#### DATA EXCERPTS:
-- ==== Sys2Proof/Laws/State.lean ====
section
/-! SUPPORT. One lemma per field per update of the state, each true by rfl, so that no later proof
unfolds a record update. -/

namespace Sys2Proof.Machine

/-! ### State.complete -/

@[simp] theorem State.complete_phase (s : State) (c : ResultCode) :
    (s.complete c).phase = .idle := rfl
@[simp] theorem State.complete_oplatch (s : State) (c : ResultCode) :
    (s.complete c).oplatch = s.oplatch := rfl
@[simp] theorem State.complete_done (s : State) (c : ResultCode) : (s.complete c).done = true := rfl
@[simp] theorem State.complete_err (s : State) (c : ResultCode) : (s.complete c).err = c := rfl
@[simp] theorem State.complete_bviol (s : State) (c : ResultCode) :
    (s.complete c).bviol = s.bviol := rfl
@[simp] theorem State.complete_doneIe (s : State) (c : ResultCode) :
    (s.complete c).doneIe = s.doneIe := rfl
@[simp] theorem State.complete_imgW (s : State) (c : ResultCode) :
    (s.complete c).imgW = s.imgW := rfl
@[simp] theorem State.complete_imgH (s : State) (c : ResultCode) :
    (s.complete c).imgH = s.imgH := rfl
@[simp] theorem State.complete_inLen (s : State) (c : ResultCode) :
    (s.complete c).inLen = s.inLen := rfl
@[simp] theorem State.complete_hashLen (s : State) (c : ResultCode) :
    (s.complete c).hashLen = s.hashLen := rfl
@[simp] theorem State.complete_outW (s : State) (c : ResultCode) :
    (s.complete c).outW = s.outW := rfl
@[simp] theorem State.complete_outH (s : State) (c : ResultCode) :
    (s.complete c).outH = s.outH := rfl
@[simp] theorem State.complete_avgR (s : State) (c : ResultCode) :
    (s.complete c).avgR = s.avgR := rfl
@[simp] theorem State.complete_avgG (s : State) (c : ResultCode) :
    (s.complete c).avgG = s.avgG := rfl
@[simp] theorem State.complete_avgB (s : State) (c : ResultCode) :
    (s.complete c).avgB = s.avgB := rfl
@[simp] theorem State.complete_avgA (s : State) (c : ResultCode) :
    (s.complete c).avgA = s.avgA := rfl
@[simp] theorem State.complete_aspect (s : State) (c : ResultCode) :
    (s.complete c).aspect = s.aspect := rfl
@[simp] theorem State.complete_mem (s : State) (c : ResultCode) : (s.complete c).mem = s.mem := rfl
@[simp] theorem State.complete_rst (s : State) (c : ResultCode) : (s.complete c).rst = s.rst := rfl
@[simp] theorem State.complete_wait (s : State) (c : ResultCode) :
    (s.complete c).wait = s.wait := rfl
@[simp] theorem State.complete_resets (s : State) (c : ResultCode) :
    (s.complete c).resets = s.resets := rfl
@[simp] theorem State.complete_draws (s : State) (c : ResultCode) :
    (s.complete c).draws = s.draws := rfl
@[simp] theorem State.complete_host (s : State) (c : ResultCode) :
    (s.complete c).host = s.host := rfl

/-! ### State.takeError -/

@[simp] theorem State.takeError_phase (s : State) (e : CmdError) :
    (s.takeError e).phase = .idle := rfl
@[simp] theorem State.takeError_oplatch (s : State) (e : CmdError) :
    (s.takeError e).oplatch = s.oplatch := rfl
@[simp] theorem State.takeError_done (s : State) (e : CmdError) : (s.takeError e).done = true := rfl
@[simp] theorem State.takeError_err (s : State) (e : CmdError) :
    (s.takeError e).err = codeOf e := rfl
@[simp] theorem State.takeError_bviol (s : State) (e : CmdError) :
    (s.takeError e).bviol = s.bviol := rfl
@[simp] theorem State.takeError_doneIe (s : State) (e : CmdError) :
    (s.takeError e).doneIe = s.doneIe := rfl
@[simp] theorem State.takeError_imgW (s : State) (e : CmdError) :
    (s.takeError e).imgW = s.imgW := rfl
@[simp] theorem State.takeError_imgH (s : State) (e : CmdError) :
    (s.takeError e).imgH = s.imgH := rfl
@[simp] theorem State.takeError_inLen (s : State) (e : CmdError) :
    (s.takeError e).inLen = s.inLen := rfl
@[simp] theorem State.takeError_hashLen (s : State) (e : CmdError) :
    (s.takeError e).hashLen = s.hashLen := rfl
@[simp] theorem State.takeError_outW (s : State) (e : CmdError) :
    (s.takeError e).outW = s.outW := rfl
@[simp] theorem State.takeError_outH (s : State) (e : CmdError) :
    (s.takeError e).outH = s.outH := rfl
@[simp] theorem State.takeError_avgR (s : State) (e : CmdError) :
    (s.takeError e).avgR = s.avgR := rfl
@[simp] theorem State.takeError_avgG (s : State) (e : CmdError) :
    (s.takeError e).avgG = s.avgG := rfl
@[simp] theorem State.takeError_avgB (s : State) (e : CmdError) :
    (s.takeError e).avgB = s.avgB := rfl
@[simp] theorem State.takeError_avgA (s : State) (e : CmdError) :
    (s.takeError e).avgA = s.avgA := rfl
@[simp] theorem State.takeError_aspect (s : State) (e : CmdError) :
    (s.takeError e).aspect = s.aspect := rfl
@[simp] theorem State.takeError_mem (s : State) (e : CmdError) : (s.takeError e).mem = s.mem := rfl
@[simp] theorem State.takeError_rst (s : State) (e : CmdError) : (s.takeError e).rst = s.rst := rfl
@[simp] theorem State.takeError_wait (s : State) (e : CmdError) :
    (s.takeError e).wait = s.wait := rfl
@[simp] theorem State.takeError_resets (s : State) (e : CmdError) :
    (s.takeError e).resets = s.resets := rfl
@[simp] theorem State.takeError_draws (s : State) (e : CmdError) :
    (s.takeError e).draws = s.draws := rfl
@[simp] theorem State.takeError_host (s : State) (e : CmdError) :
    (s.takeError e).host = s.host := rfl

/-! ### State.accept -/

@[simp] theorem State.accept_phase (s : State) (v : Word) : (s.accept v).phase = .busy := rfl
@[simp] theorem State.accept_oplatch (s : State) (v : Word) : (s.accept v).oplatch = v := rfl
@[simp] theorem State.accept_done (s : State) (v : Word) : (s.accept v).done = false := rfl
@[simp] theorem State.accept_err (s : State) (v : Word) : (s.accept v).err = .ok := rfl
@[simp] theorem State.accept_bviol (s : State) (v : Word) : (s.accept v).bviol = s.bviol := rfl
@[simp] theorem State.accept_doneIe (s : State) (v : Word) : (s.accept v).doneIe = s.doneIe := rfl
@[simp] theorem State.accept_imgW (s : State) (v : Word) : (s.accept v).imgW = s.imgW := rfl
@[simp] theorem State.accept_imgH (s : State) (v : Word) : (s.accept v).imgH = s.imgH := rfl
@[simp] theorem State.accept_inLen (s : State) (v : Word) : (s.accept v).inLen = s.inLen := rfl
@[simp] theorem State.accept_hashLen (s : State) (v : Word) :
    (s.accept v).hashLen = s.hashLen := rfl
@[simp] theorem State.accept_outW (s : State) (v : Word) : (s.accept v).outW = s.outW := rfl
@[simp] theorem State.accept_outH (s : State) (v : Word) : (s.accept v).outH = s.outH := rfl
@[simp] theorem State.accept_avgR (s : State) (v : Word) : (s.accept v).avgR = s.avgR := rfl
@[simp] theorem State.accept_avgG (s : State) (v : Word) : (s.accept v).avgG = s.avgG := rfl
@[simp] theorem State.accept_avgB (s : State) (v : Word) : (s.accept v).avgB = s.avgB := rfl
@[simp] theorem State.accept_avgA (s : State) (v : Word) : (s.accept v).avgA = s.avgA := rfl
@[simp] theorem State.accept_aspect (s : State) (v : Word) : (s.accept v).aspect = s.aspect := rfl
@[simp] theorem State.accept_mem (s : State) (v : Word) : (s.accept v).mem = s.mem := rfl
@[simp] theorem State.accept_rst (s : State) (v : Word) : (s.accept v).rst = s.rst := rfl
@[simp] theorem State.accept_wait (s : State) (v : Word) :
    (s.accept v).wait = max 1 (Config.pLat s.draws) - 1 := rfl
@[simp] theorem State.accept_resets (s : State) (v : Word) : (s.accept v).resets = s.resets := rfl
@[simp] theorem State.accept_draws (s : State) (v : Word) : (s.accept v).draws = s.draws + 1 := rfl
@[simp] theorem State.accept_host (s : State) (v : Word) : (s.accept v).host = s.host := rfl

#### WORK TASK:
Above this task is a listing. Restate, word for word and with nothing added, the lines from the one with "namespace Sys2Proof.Machine" through the one with "(s.complete c).oplatch = s.oplatch := rfl".

#### EXERCISE OUTPUT:
namespace Sys2Proof.Machine

/-! ### State.complete -/

@[simp] theorem State.complete_phase (s : State) (c : ResultCode) :
    (s.complete c).phase = .idle := rfl
@[simp] theorem State.complete_oplatch (s : State) (c : ResultCode) :
    (s.complete c).oplatch = s.oplatch := rfl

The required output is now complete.